Mei Koh, PhD, Assistant Professor, Pharmacology & Toxicology

Completing the Loop: From Laboratory Discoveries into New Treatments for Cancer

Nearly 1 in 3 people in the United States will develop cancer in their lifetimes. A sobering statistic. For me, like for many people, cancer has always been personal. Many close family members have succumbed to this devastating disease. Thus, my research has focused on the understanding of the specific pathways that drive cancer progression with the ultimate goal of translating these findings into new treatment strategies. At the University of Utah, I am a step closer to this goal with the resources of the Huntsman Cancer Institute that allow my laboratory to directly evaluate the biological mechanisms that determine patient outcome using actual patient samples as opposed to animal or cell-based models. Because many potential treatment strategies identified in academia are never evaluated further after publication, I founded Kuda Therapeutics, a biotech company that will convert these initial findings into medicines that may benefit patients. It is my goal that by completing the loop, I may facilitate the translation of academic science into better treatment options for patients with cancer.

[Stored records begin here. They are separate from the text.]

/-! ### MN -/

@[simp] theorem MNFmt.pol_pack (pol : BitVec 2) (sbit : BitVec 1) (qbit : BitVec 1) (sz : BitVec 3) (cbit : BitVec 1) (off5 : BitVec 5) (a : BitVec 6) (d : BitVec 6) (major : BitVec 5) :
    MNFmt.pol (MNFmt.pack pol sbit qbit sz cbit off5 a d major) = pol := by
  simp (disch := decide) only [MNFmt.pol, MNFmt.pack, ex_hi, Nat.reduceSub, ex_all]

@[simp] theorem MNFmt.sbit_pack (pol : BitVec 2) (sbit : BitVec 1) (qbit : BitVec 1) (sz : BitVec 3) (cbit : BitVec 1) (off5 : BitVec 5) (a : BitVec 6) (d : BitVec 6) (major : BitVec 5) :
    MNFmt.sbit (MNFmt.pack pol sbit qbit sz cbit off5 a d major) = sbit := by
  simp (disch := decide) only [MNFmt.sbit, MNFmt.pack, ex_hi, ex_lo, Nat.reduceSub, ex_all]

@[simp] theorem MNFmt.qbit_pack (pol : BitVec 2) (sbit : BitVec 1) (qbit : BitVec 1) (sz : BitVec 3) (cbit : BitVec 1) (off5 : BitVec 5) (a : BitVec 6) (d : BitVec 6) (major : BitVec 5) :
    MNFmt.qbit (MNFmt.pack pol sbit qbit sz cbit off5 a d major) = qbit := by
  simp (disch := decide) only [MNFmt.qbit, MNFmt.pack, ex_hi, ex_lo, Nat.reduceSub, ex_all]

@[simp] theorem MNFmt.sz_pack (pol : BitVec 2) (sbit : BitVec 1) (qbit : BitVec 1) (sz : BitVec 3) (cbit : BitVec 1) (off5 : BitVec 5) (a : BitVec 6) (d : BitVec 6) (major : BitVec 5) :
    MNFmt.sz (MNFmt.pack pol sbit qbit sz cbit off5 a d major) = sz := by
  simp (disch := decide) only [MNFmt.sz, MNFmt.pack, ex_hi, ex_lo, Nat.reduceSub, ex_all]

@[simp] theorem MNFmt.cbit_pack (pol : BitVec 2) (sbit : BitVec 1) (qbit : BitVec 1) (sz : BitVec 3) (cbit : BitVec 1) (off5 : BitVec 5) (a : BitVec 6) (d : BitVec 6) (major : BitVec 5) :
    MNFmt.cbit (MNFmt.pack pol sbit qbit sz cbit off5 a d major) = cbit := by
  simp (disch := decide) only [MNFmt.cbit, MNFmt.pack, ex_hi, ex_lo, Nat.reduceSub, ex_all]

@[simp] theorem MNFmt.off5_pack (pol : BitVec 2) (sbit : BitVec 1) (qbit : BitVec 1) (sz : BitVec 3) (cbit : BitVec 1) (off5 : BitVec 5) (a : BitVec 6) (d : BitVec 6) (major : BitVec 5) :
    MNFmt.off5 (MNFmt.pack pol sbit qbit sz cbit off5 a d major) = off5 := by
  simp (disch := decide) only [MNFmt.off5, MNFmt.pack, ex_hi, ex_lo, Nat.reduceSub, ex_all]

@[simp] theorem MNFmt.a_pack (pol : BitVec 2) (sbit : BitVec 1) (qbit : BitVec 1) (sz : BitVec 3) (cbit : BitVec 1) (off5 : BitVec 5) (a : BitVec 6) (d : BitVec 6) (major : BitVec 5) :
    MNFmt.a (MNFmt.pack pol sbit qbit sz cbit off5 a d major) = a := by
  simp (disch := decide) only [MNFmt.a, MNFmt.pack, ex_hi, ex_lo, Nat.reduceSub, ex_all]

@[simp] theorem MNFmt.d_pack (pol : BitVec 2) (sbit : BitVec 1) (qbit : BitVec 1) (sz : BitVec 3) (cbit : BitVec 1) (off5 : BitVec 5) (a : BitVec 6) (d : BitVec 6) (major : BitVec 5) :
    MNFmt.d (MNFmt.pack pol sbit qbit sz cbit off5 a d major) = d := by
  simp (disch := decide) only [MNFmt.d, MNFmt.pack, ex_hi, ex_lo, Nat.reduceSub, ex_all]

@[simp] theorem MNFmt.major_pack (pol : BitVec 2) (sbit : BitVec 1) (qbit : BitVec 1) (sz : BitVec 3) (cbit : BitVec 1) (off5 : BitVec 5) (a : BitVec 6) (d : BitVec 6) (major : BitVec 5) :
    majorOf (MNFmt.pack pol sbit qbit sz cbit off5 a d major) = major := by
  simp (disch := decide) only [majorOf, MNFmt.pack, ex_hi, ex_lo, Nat.reduceSub, ex_all]

@[simp] theorem MNFmt.low_pack (pol : BitVec 2) (sbit : BitVec 1) (qbit : BitVec 1) (sz : BitVec 3) (cbit : BitVec 1) (off5 : BitVec 5) (a : BitVec 6) (d : BitVec 6) (major : BitVec 5) :
    (MNFmt.pack pol sbit qbit sz cbit off5 a d major).extractLsb' 0 2 = 3#2 := by
  simp (disch := decide) only [MNFmt.pack, ex_lo, ex_all]

/-! ### J -/

@[simp] theorem JFmt.off25_pack (off25 : BitVec 25) (major : BitVec 5) :
    JFmt.off25 (JFmt.pack off25 major) = off25 := by
  simp (disch := decide) only [JFmt.off25, JFmt.pack, ex_hi, Nat.reduceSub, ex_all]

@[simp] theorem JFmt.major_pack (off25 : BitVec 25) (major : BitVec 5) :
    majorOf (JFmt.pack off25 major) = major := by
  simp (disch := decide) only [majorOf, JFmt.pack, ex_hi, ex_lo, Nat.reduceSub, ex_all]

@[simp] theorem JFmt.low_pack (off25 : BitVec 25) (major : BitVec 5) :
    (JFmt.pack off25 major).extractLsb' 0 2 = 3#2 := by
  simp (disch := decide) only [JFmt.pack, ex_lo, ex_all]

/-! ### V -/

@[simp] theorem VFmt.minor6_pack (minor6 : BitVec 6) (pol24 : BitVec 2) (hold : BitVec 2) (vb : BitVec 5) (a5 : BitVec 5) (d5 : BitVec 5) (major : BitVec 5) :
    VFmt.minor6 (VFmt.pack minor6 pol24 hold vb a5 d5 major) = minor6 := by
  simp (disch := decide) only [VFmt.minor6, VFmt.pack, ex_hi, Nat.reduceSub, ex_all]

@[simp] theorem VFmt.pol24_pack (minor6 : BitVec 6) (pol24 : BitVec 2) (hold : BitVec 2) (vb : BitVec 5) (a5 : BitVec 5) (d5 : BitVec 5) (major : BitVec 5) :
    VFmt.pol24 (VFmt.pack minor6 pol24 hold vb a5 d5 major) = pol24 := by
  simp (disch := decide) only [VFmt.pol24, VFmt.pack, ex_hi, ex_lo, Nat.reduceSub, ex_all]

@[simp] theorem VFmt.hold_pack (minor6 : BitVec 6) (pol24 : BitVec 2) (hold : BitVec 2) (vb : BitVec 5) (a5 : BitVec 5) (d5 : BitVec 5) (major : BitVec 5) :
    VFmt.hold (VFmt.pack minor6 pol24 hold vb a5 d5 major) = hold := by
  simp (disch := decide) only [VFmt.hold, VFmt.pack, ex_hi, ex_lo, Nat.reduceSub, ex_all]

@[simp] theorem VFmt.vb_pack (minor6 : BitVec 6) (pol24 : BitVec 2) (hold : BitVec 2) (vb : BitVec 5) (a5 : BitVec 5) (d5 : BitVec 5) (major : BitVec 5) :
    VFmt.vb (VFmt.pack minor6 pol24 hold vb a5 d5 major) = vb := by
  simp (disch := decide) only [VFmt.vb, VFmt.pack, ex_hi, ex_lo, Nat.reduceSub, ex_all]

@[simp] theorem VFmt.a5_pack (minor6 : BitVec 6) (pol24 : BitVec 2) (hold : BitVec 2) (vb : BitVec 5) (a5 : BitVec 5) (d5 : BitVec 5) (major : BitVec 5) :
    VFmt.a5 (VFmt.pack minor6 pol24 hold vb a5 d5 major) = a5 := by
  simp (disch := decide) only [VFmt.a5, VFmt.pack, ex_hi, ex_lo, Nat.reduceSub, ex_all]

@[simp] theorem VFmt.d5_pack (minor6 : BitVec 6) (pol24 : BitVec 2) (hold : BitVec 2) (vb : BitVec 5) (a5 : BitVec 5) (d5 : BitVec 5) (major : BitVec 5) :
    VFmt.d5 (VFmt.pack minor6 pol24 hold vb a5 d5 major) = d5 := by
  simp (disch := decide) only [VFmt.d5, VFmt.pack, ex_hi, ex_lo, Nat.reduceSub, ex_all]

@[simp] theorem VFmt.major_pack (minor6 : BitVec 6) (pol24 : BitVec 2) (hold : BitVec 2) (vb : BitVec 5) (a5 : BitVec 5) (d5 : BitVec 5) (major : BitVec 5) :
    majorOf (VFmt.pack minor6 pol24 hold vb a5 d5 major) = major := by
  simp (disch := decide) only [majorOf, VFmt.pack, ex_hi, ex_lo, Nat.reduceSub, ex_all]

@[simp] theorem VFmt.low_pack (minor6 : BitVec 6) (pol24 : BitVec 2) (hold : BitVec 2) (vb : BitVec 5) (a5 : BitVec 5) (d5 : BitVec 5) (major : BitVec 5) :
    (VFmt.pack minor6 pol24 hold vb a5 d5 major).extractLsb' 0 2 = 3#2 := by
  simp (disch := decide) only [VFmt.pack, ex_lo, ex_all]
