-- ==== Sys2Proof/Laws/PerInstr.lean ====
section
/-! SUPPORT. Decoding what `encode` writes, one lemma per constructor. -/

set_option linter.unusedSimpArgs false

namespace Sys2Proof.Laws.RoundTrip

/-- What an instruction's encoding decodes to; `o` says that the prefix of a pair names a stream as fourth operand. -/
def Reads (o : Bool) (i : Instr) : Encoding → Prop
  | .word w => decodeWordIn o w = some i
  | .parcel p => decodeParcel p = some i
  | .event => True

/-- A well-formed instruction is what its encoding decodes to. An event has no encoding. -/
def Statement (i : Instr) : Prop := ∀ o : Bool, i.wfIn o = true → Reads o i (encode i)

/-- A word in its table. -/
theorem ofWord {o : Bool} {w : BitVec 32} {i : Instr} {t : BitVec 32 → Option Instr} (q : w.extractLsb' 0 2 = 3#2)
    (m : decodeMajor w = t w) (d : t w = some i) (h : i.wfIn o = true) : decodeWordIn o w = some i :=
  decodeWordIn_of q (m.trans d) h

/-- A parcel in its table: the prefix of a pair plays no part in it. -/
theorem ofParcel {p : BitVec 16} {i : Instr} {t : BitVec 16 → Option Instr} (m : decodeQuadrant p = t p)
    (d : t p = some i) (h : i.wfIn false = true) : decodeParcel p = some i :=
  decodeParcel_of (m.trans d) h

theorem add (b : BitVec 6) (a : BitVec 6) (d : BitVec 6) : Statement (.add b a d) := by
  intro o hw
  refine ofWord (RFmt.low_pack ..) (decodeMajor_0 (RFmt.major_pack ..)) ?_ hw
  unfold decodeMajor0; rw [RFmt.minor7_pack]; simp (disch := decide) only [RFmt.b_pack, RFmt.a_pack, RFmt.d_pack, BitVec.reduceToNat]

theorem sub (b : BitVec 6) (a : BitVec 6) (d : BitVec 6) : Statement (.sub b a d) := by
  intro o hw
  refine ofWord (RFmt.low_pack ..) (decodeMajor_0 (RFmt.major_pack ..)) ?_ hw
  unfold decodeMajor0; rw [RFmt.minor7_pack]; simp (disch := decide) only [RFmt.b_pack, RFmt.a_pack, RFmt.d_pack, BitVec.reduceToNat]

theorem and (b : BitVec 6) (a : BitVec 6) (d : BitVec 6) : Statement (.and b a d) := by
  intro o hw
  refine ofWord (RFmt.low_pack ..) (decodeMajor_0 (RFmt.major_pack ..)) ?_ hw
  unfold decodeMajor0; rw [RFmt.minor7_pack]; simp (disch := decide) only [RFmt.b_pack, RFmt.a_pack, RFmt.d_pack, BitVec.reduceToNat]

theorem or (b : BitVec 6) (a : BitVec 6) (d : BitVec 6) : Statement (.or b a d) := by
  intro o hw
  refine ofWord (RFmt.low_pack ..) (decodeMajor_0 (RFmt.major_pack ..)) ?_ hw
  unfold decodeMajor0; rw [RFmt.minor7_pack]; simp (disch := decide) only [RFmt.b_pack, RFmt.a_pack, RFmt.d_pack, BitVec.reduceToNat]

theorem xor (b : BitVec 6) (a : BitVec 6) (d : BitVec 6) : Statement (.xor b a d) := by
  intro o hw
  refine ofWord (RFmt.low_pack ..) (decodeMajor_0 (RFmt.major_pack ..)) ?_ hw
  unfold decodeMajor0; rw [RFmt.minor7_pack]; simp (disch := decide) only [RFmt.b_pack, RFmt.a_pack, RFmt.d_pack, BitVec.reduceToNat]

theorem sll (b : BitVec 6) (a : BitVec 6) (d : BitVec 6) : Statement (.sll b a d) := by
  intro o hw
  refine ofWord (RFmt.low_pack ..) (decodeMajor_0 (RFmt.major_pack ..)) ?_ hw
  unfold decodeMajor0; rw [RFmt.minor7_pack]; simp (disch := decide) only [RFmt.b_pack, RFmt.a_pack, RFmt.d_pack, BitVec.reduceToNat]

theorem srl (b : BitVec 6) (a : BitVec 6) (d : BitVec 6) : Statement (.srl b a d) := by
  intro o hw
  refine ofWord (RFmt.low_pack ..) (decodeMajor_0 (RFmt.major_pack ..)) ?_ hw
  unfold decodeMajor0; rw [RFmt.minor7_pack]; simp (disch := decide) only [RFmt.b_pack, RFmt.a_pack, RFmt.d_pack, BitVec.reduceToNat]

theorem sra (b : BitVec 6) (a : BitVec 6) (d : BitVec 6) : Statement (.sra b a d) := by
  intro o hw
  refine ofWord (RFmt.low_pack ..) (decodeMajor_0 (RFmt.major_pack ..)) ?_ hw
  unfold decodeMajor0; rw [RFmt.minor7_pack]; simp (disch := decide) only [RFmt.b_pack, RFmt.a_pack, RFmt.d_pack, BitVec.reduceToNat]

theorem slt (b : BitVec 6) (a : BitVec 6) (d : BitVec 6) : Statement (.slt b a d) := by
  intro o hw
  refine ofWord (RFmt.low_pack ..) (decodeMajor_0 (RFmt.major_pack ..)) ?_ hw
  unfold decodeMajor0; rw [RFmt.minor7_pack]; simp (disch := decide) only [RFmt.b_pack, RFmt.a_pack, RFmt.d_pack, BitVec.reduceToNat]

theorem sltu (b : BitVec 6) (a : BitVec 6) (d : BitVec 6) : Statement (.sltu b a d) := by
  intro o hw
  refine ofWord (RFmt.low_pack ..) (decodeMajor_0 (RFmt.major_pack ..)) ?_ hw
  unfold decodeMajor0; rw [RFmt.minor7_pack]; simp (disch := decide) only [RFmt.b_pack, RFmt.a_pack, RFmt.d_pack, BitVec.reduceToNat]

theorem min (b : BitVec 6) (a : BitVec 6) (d : BitVec 6) : Statement (.min b a d) := by
  intro o hw
  refine ofWord (RFmt.low_pack ..) (decodeMajor_0 (RFmt.major_pack ..)) ?_ hw
  unfold decodeMajor0; rw [RFmt.minor7_pack]; simp (disch := decide) only [RFmt.b_pack, RFmt.a_pack, RFmt.d_pack, BitVec.reduceToNat]

theorem max (b : BitVec 6) (a : BitVec 6) (d : BitVec 6) : Statement (.max b a d) := by
  intro o hw
  refine ofWord (RFmt.low_pack ..) (decodeMajor_0 (RFmt.major_pack ..)) ?_ hw
  unfold decodeMajor0; rw [RFmt.minor7_pack]; simp (disch := decide) only [RFmt.b_pack, RFmt.a_pack, RFmt.d_pack, BitVec.reduceToNat]

theorem minu (b : BitVec 6) (a : BitVec 6) (d : BitVec 6) : Statement (.minu b a d) := by
  intro o hw
  refine ofWord (RFmt.low_pack ..) (decodeMajor_0 (RFmt.major_pack ..)) ?_ hw
  unfold decodeMajor0; rw [RFmt.minor7_pack]; simp (disch := decide) only [RFmt.b_pack, RFmt.a_pack, RFmt.d_pack, BitVec.reduceToNat]

theorem maxu (b : BitVec 6) (a : BitVec 6) (d : BitVec 6) : Statement (.maxu b a d) := by
  intro o hw
  refine ofWord (RFmt.low_pack ..) (decodeMajor_0 (RFmt.major_pack ..)) ?_ hw
  unfold decodeMajor0; rw [RFmt.minor7_pack]; simp (disch := decide) only [RFmt.b_pack, RFmt.a_pack, RFmt.d_pack, BitVec.reduceToNat]

theorem mv (a : BitVec 6) (d : BitVec 6) : Statement (.mv a d) := by
  intro o hw
  refine ofWord (RFmt.low_pack ..) (decodeMajor_0 (RFmt.major_pack ..)) ?_ hw
  unfold decodeMajor0; rw [RFmt.minor7_pack]; simp (disch := decide) only [RFmt.b_pack, RFmt.a_pack, RFmt.d_pack, BitVec.reduceToNat]; simp

theorem addw (b : BitVec 6) (a : BitVec 6) (d : BitVec 6) : Statement (.addw b a d) := by
  intro o hw
  refine ofWord (RFmt.low_pack ..) (decodeMajor_0 (RFmt.major_pack ..)) ?_ hw
  unfold decodeMajor0; rw [RFmt.minor7_pack]; simp (disch := decide) only [RFmt.b_pack, RFmt.a_pack, RFmt.d_pack, BitVec.reduceToNat]

theorem subw (b : BitVec 6) (a : BitVec 6) (d : BitVec 6) : Statement (.subw b a d) := by
  intro o hw
  refine ofWord (RFmt.low_pack ..) (decodeMajor_0 (RFmt.major_pack ..)) ?_ hw
  unfold decodeMajor0; rw [RFmt.minor7_pack]; simp (disch := decide) only [RFmt.b_pack, RFmt.a_pack, RFmt.d_pack, BitVec.reduceToNat]

theorem sllw (b : BitVec 6) (a : BitVec 6) (d : BitVec 6) : Statement (.sllw b a d) := by
  intro o hw
  refine ofWord (RFmt.low_pack ..) (decodeMajor_0 (RFmt.major_pack ..)) ?_ hw
  unfold decodeMajor0; rw [RFmt.minor7_pack]; simp (disch := decide) only [RFmt.b_pack, RFmt.a_pack, RFmt.d_pack, BitVec.reduceToNat]

theorem srlw (b : BitVec 6) (a : BitVec 6) (d : BitVec 6) : Statement (.srlw b a d) := by
  intro o hw
  refine ofWord (RFmt.low_pack ..) (decodeMajor_0 (RFmt.major_pack ..)) ?_ hw
  unfold decodeMajor0; rw [RFmt.minor7_pack]; simp (disch := decide) only [RFmt.b_pack, RFmt.a_pack, RFmt.d_pack, BitVec.reduceToNat]

theorem sraw (b : BitVec 6) (a : BitVec 6) (d : BitVec 6) : Statement (.sraw b a d) := by
  intro o hw
  refine ofWord (RFmt.low_pack ..) (decodeMajor_0 (RFmt.major_pack ..)) ?_ hw
  unfold decodeMajor0; rw [RFmt.minor7_pack]; simp (disch := decide) only [RFmt.b_pack, RFmt.a_pack, RFmt.d_pack, BitVec.reduceToNat]

theorem sh1add (b : BitVec 6) (a : BitVec 6) (d : BitVec 6) : Statement (.sh1add b a d) := by
  intro o hw
  refine ofWord (RFmt.low_pack ..) (decodeMajor_0 (RFmt.major_pack ..)) ?_ hw
  unfold decodeMajor0; rw [RFmt.minor7_pack]; simp (disch := decide) only [RFmt.b_pack, RFmt.a_pack, RFmt.d_pack, BitVec.reduceToNat]

theorem sh2add (b : BitVec 6) (a : BitVec 6) (d : BitVec 6) : Statement (.sh2add b a d) := by
  intro o hw
  refine ofWord (RFmt.low_pack ..) (decodeMajor_0 (RFmt.major_pack ..)) ?_ hw
  unfold decodeMajor0; rw [RFmt.minor7_pack]; simp (disch := decide) only [RFmt.b_pack, RFmt.a_pack, RFmt.d_pack, BitVec.reduceToNat]

theorem sh3add (b : BitVec 6) (a : BitVec 6) (d : BitVec 6) : Statement (.sh3add b a d) := by
  intro o hw
  refine ofWord (RFmt.low_pack ..) (decodeMajor_0 (RFmt.major_pack ..)) ?_ hw
  unfold decodeMajor0; rw [RFmt.minor7_pack]; simp (disch := decide) only [RFmt.b_pack, RFmt.a_pack, RFmt.d_pack, BitVec.reduceToNat]

theorem sh4add (b : BitVec 6) (a : BitVec 6) (d : BitVec 6) : Statement (.sh4add b a d) := by
  intro o hw
  refine ofWord (RFmt.low_pack ..) (decodeMajor_0 (RFmt.major_pack ..)) ?_ hw
  unfold decodeMajor0; rw [RFmt.minor7_pack]; simp (disch := decide) only [RFmt.b_pack, RFmt.a_pack, RFmt.d_pack, BitVec.reduceToNat]

theorem lix (n : BitVec 2) (d : BitVec 6) : Statement (.lix n d) := by
  intro o hw
  refine ofWord (RFmt.low_pack ..) (decodeMajor_0 (RFmt.major_pack ..)) ?_ hw
  unfold decodeMajor0; rw [RFmt.minor7_pack]; simp (disch := decide) only [RFmt.b_pack, RFmt.a_pack, RFmt.d_pack, ex_hi, ex_lo, Nat.reduceSub, ex_all, BitVec.reduceToNat]; simp

theorem lixu (n : BitVec 2) (d : BitVec 6) : Statement (.lixu n d) := by
  intro o hw
  refine ofWord (RFmt.low_pack ..) (decodeMajor_0 (RFmt.major_pack ..)) ?_ hw
  unfold decodeMajor0; rw [RFmt.minor7_pack]; simp (disch := decide) only [RFmt.b_pack, RFmt.a_pack, RFmt.d_pack, ex_hi, ex_lo, Nat.reduceSub, ex_all, BitVec.reduceToNat]; simp

theorem insh (n : BitVec 2) (d : BitVec 6) : Statement (.insh n d) := by
  intro o hw
  refine ofWord (RFmt.low_pack ..) (decodeMajor_0 (RFmt.major_pack ..)) ?_ hw
  unfold decodeMajor0; rw [RFmt.minor7_pack]; simp (disch := decide) only [RFmt.b_pack, RFmt.a_pack, RFmt.d_pack, ex_hi, ex_lo, Nat.reduceSub, ex_all, BitVec.reduceToNat]; simp

theorem jr (a : BitVec 6) : Statement (.jr a) := by
  intro o hw
  refine ofWord (RFmt.low_pack ..) (decodeMajor_0 (RFmt.major_pack ..)) ?_ hw
  unfold decodeMajor0; rw [RFmt.minor7_pack]; simp (disch := decide) only [RFmt.b_pack, RFmt.a_pack, RFmt.d_pack, BitVec.reduceToNat]; simp
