/-- R77, R82, R83: the register operations of majors 0 and 3. -/
noncomputable def aluSpec : Instr → Option RegSpec
  | .add b a d => some (rrr (fun x y => x + y) b a d)
  | .sub b a d => some (rrr (fun x y => x - y) b a d)
  | .and b a d => some (rrr (fun x y => x &&& y) b a d)
  | .or b a d => some (rrr (fun x y => x ||| y) b a d)
  | .xor b a d => some (rrr (fun x y => x ^^^ y) b a d)
  | .sll b a d => some (rrr (fun x y => x <<< (y.toNat % 64)) b a d)
  | .srl b a d => some (rrr (fun x y => x >>> (y.toNat % 64)) b a d)
  | .sra b a d => some (rrr (fun x y => x.sshiftRight (y.toNat % 64)) b a d)
  | .slt b a d => some (rrr (fun x y => one (x.slt y)) b a d)
  | .sltu b a d => some (rrr (fun x y => one (x.ult y)) b a d)
  | .min b a d => some (rrr (fun x y => if x.toInt ≤ y.toInt then x else y) b a d)
  | .max b a d => some (rrr (fun x y => if x.toInt ≤ y.toInt then y else x) b a d)
  | .minu b a d => some (rrr (fun x y => if x.toNat ≤ y.toNat then x else y) b a d)
  | .maxu b a d => some (rrr (fun x y => if x.toNat ≤ y.toNat then y else x) b a d)
  | .mv a d => some (rr (fun x => x) a d)
  | .addw b a d => some (rrr (fun x y => (lo32 x + lo32 y).signExtend 64) b a d)
  | .subw b a d => some (rrr (fun x y => (lo32 x - lo32 y).signExtend 64) b a d)
  | .sllw b a d => some (rrr (fun x y => (lo32 x <<< (y.toNat % 32)).signExtend 64) b a d)
  | .srlw b a d => some (rrr (fun x y => (lo32 x >>> (y.toNat % 32)).signExtend 64) b a d)
  | .sraw b a d => some (rrr (fun x y => ((lo32 x).sshiftRight (y.toNat % 32)).signExtend 64) b a d)
  | .sh1add b a d => some (rrr (fun x y => (x <<< 1) + y) b a d)
  | .sh2add b a d => some (rrr (fun x y => (x <<< 2) + y) b a d)
  | .sh3add b a d => some (rrr (fun x y => (x <<< 3) + y) b a d)
  | .sh4add b a d => some (rrr (fun x y => (x <<< 4) + y) b a d)
  | .clz a d => some (rr (fun x => w64 (if x = 0#64 then 64 else 63 - x.toNat.log2)) a d)
  | .ctz a d => some (rr (fun x => w64 (if x = 0#64 then 64 else 63 - x.reverse.toNat.log2)) a d)
  | .cpop a d => some (rr (fun x => w64 (((List.range 64).filter (fun i => x.getLsbD i)).length)) a d)
  | .rev8 a d => some (rr (fun x => (x.extractLsb' 0 8 ++ x.extractLsb' 8 8 ++ x.extractLsb' 16 8 ++
      x.extractLsb' 24 8 ++ x.extractLsb' 32 8 ++ x.extractLsb' 40 8 ++ x.extractLsb' 48 8 ++
      x.extractLsb' 56 8 : BitVec 64)) a d)
  | .brev a d => some (rr (fun x => x.reverse) a d)
  | .andn b a d => some (rrr (fun x y => x &&& ~~~y) b a d)
  | .orn b a d => some (rrr (fun x y => x ||| ~~~y) b a d)
  | .xnor b a d => some (rrr (fun x y => ~~~(x ^^^ y)) b a d)
  | .rol b a d => some (rrr (fun x y => x.rotateLeft (y.toNat % 64)) b a d)
  | .ror b a d => some (rrr (fun x y => x.rotateRight (y.toNat % 64)) b a d)
  | .bset b a d => some (rrr (fun x y => x ||| (1#64 <<< (y.toNat % 64))) b a d)
  | .bclr b a d => some (rrr (fun x y => x &&& ~~~(1#64 <<< (y.toNat % 64))) b a d)
  | .binv b a d => some (rrr (fun x y => x ^^^ (1#64 <<< (y.toNat % 64))) b a d)
  | .bext b a d => some (rrr (fun x y => (x >>> (y.toNat % 64)) &&& 1#64) b a d)
  | .ext b a d => some (rrr (fun x y =>
      let pos := y.toNat % 64
      let n := min (y.toNat / 2 ^ 8 % 2 ^ 7) (64 - pos)
      w64 (x.toNat / 2 ^ pos % 2 ^ n)) b a d)
  | .sextb a d => some (rr (fun x => (x.extractLsb' 0 8).signExtend 64) a d)
  | .sexth a d => some (rr (fun x => (x.extractLsb' 0 16).signExtend 64) a d)
  | .sextw a d => some (rr (fun x => (lo32 x).signExtend 64) a d)
  | .mod31 a d => some (rr (fun x => w64 (x.toNat % 31)) a d)
  | .div31 a d => some (rr (fun x => w64 (x.toNat / 31)) a d)
  | .bankof a d => some (rr (fun x => w64 (x.toNat / 16 % 31)) a d)
  | .rowof a d => some (rr (fun x => w64 (x.toNat / 16 / 31)) a d)
  | .spa b a d => some (rrr (fun x y => w64 ((y.toNat % 2 ^ 11 * 31 + x.toNat % 31) * 16)) b a d)
  | .addm31 b a d => some (rrr (fun x y => w64 ((x.toNat + y.toNat) % 31)) b a d)
  | _ => none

William Holland, PhD, Assistant Professor, Nutrition and Integrated Physiology

The Glucagon Biology of Diabetes

I have enjoyed a homecoming this year to the University of Utah; I completed my graduate work with Scott Summers in 2007. My success as a postdoctoral fellow at UT Southwestern led to my retention as a tenure-track faculty member in October 2013. Within 4 years of starting my lab within the Touchstone Diabetes Center, we had successfully procured two R01 grants and two independent grants from the Juvenile Diabetes Research Foundation. My lab currently focuses on understanding the role of a lipotoxic fat metabolite termed ceramide on obesity-related comorbidities. Specifically, we study ceramide signaling in: 1) energy balance -we hypothesize that saturated-fat derived metabolites, termed ceramides, impair insulin, leptin and serotonin-mediated satiety signaling; 2) cellular injury -by converting ceramide into sphingosine-1 phosphate we promote cell survival rather than apoptosis; and 3) glucose homeostasis-our recent work suggests that the glucagon-producing pancreatic alpha cell may be a final cell type in the body to become insulin resistant. During the pathophysiology of type-2 diabetes, ceramide drives glucagon overproduction to maintain excess hepatic glucose production. Conversely, blunting glucagon action has beneficial effects to maintain glycemia, prevent diabetic cardiomyopathy and even restore beta cell mass.